WHAT YOU HAVE TO DO: Identify the lines in the data below that contain "else" and give only how many there are.

*** Block opens ***

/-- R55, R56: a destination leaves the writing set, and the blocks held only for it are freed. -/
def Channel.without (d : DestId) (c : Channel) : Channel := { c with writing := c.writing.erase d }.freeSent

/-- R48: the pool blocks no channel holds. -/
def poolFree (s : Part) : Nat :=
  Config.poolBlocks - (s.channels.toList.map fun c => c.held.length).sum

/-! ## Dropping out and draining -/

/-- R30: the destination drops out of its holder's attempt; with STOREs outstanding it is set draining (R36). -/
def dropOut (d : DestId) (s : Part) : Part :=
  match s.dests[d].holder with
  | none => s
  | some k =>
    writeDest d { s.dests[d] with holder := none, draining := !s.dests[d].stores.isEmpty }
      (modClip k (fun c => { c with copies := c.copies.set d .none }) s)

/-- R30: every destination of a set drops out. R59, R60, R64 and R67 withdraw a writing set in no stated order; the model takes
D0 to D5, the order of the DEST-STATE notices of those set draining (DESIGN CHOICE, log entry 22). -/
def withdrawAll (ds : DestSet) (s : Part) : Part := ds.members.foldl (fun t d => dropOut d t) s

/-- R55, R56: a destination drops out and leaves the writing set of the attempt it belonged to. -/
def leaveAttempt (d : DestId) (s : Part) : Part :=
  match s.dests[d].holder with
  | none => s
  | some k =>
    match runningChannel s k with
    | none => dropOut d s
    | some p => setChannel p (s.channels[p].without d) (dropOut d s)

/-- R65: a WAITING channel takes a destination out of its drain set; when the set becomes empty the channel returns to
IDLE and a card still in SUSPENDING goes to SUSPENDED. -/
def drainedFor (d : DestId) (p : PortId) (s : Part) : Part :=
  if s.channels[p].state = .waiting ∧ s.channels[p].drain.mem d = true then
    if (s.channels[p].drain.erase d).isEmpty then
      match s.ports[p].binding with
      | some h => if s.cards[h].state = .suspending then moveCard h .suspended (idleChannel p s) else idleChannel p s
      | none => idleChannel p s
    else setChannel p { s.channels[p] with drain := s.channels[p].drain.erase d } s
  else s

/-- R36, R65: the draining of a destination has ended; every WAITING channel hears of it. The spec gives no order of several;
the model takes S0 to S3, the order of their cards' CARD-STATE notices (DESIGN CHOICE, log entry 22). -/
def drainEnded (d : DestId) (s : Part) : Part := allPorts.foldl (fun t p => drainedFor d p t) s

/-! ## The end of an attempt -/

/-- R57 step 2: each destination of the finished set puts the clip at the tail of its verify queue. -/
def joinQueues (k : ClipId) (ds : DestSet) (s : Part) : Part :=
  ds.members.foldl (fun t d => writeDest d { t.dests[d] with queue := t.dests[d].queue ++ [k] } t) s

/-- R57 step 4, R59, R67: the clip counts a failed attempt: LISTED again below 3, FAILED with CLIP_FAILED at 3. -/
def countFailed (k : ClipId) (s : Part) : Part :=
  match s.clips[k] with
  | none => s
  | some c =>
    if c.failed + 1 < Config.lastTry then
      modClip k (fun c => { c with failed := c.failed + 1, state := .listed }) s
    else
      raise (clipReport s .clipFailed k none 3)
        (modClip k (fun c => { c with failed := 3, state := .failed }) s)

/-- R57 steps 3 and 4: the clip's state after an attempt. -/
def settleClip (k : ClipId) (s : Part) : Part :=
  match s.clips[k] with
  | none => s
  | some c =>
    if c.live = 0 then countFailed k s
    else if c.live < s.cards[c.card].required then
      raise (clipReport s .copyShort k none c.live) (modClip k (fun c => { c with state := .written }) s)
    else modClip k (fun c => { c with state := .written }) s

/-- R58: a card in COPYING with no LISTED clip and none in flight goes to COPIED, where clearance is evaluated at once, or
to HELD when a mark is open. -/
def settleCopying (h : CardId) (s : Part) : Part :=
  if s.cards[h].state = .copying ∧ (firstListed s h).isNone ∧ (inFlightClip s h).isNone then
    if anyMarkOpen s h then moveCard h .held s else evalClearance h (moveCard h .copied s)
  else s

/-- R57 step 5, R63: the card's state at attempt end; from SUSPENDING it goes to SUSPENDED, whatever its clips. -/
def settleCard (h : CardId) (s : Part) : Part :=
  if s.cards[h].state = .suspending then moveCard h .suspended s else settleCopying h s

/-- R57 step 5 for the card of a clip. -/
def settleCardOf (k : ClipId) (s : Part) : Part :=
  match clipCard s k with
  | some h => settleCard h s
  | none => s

*** Block closes ***

RESPONSE AREA: 9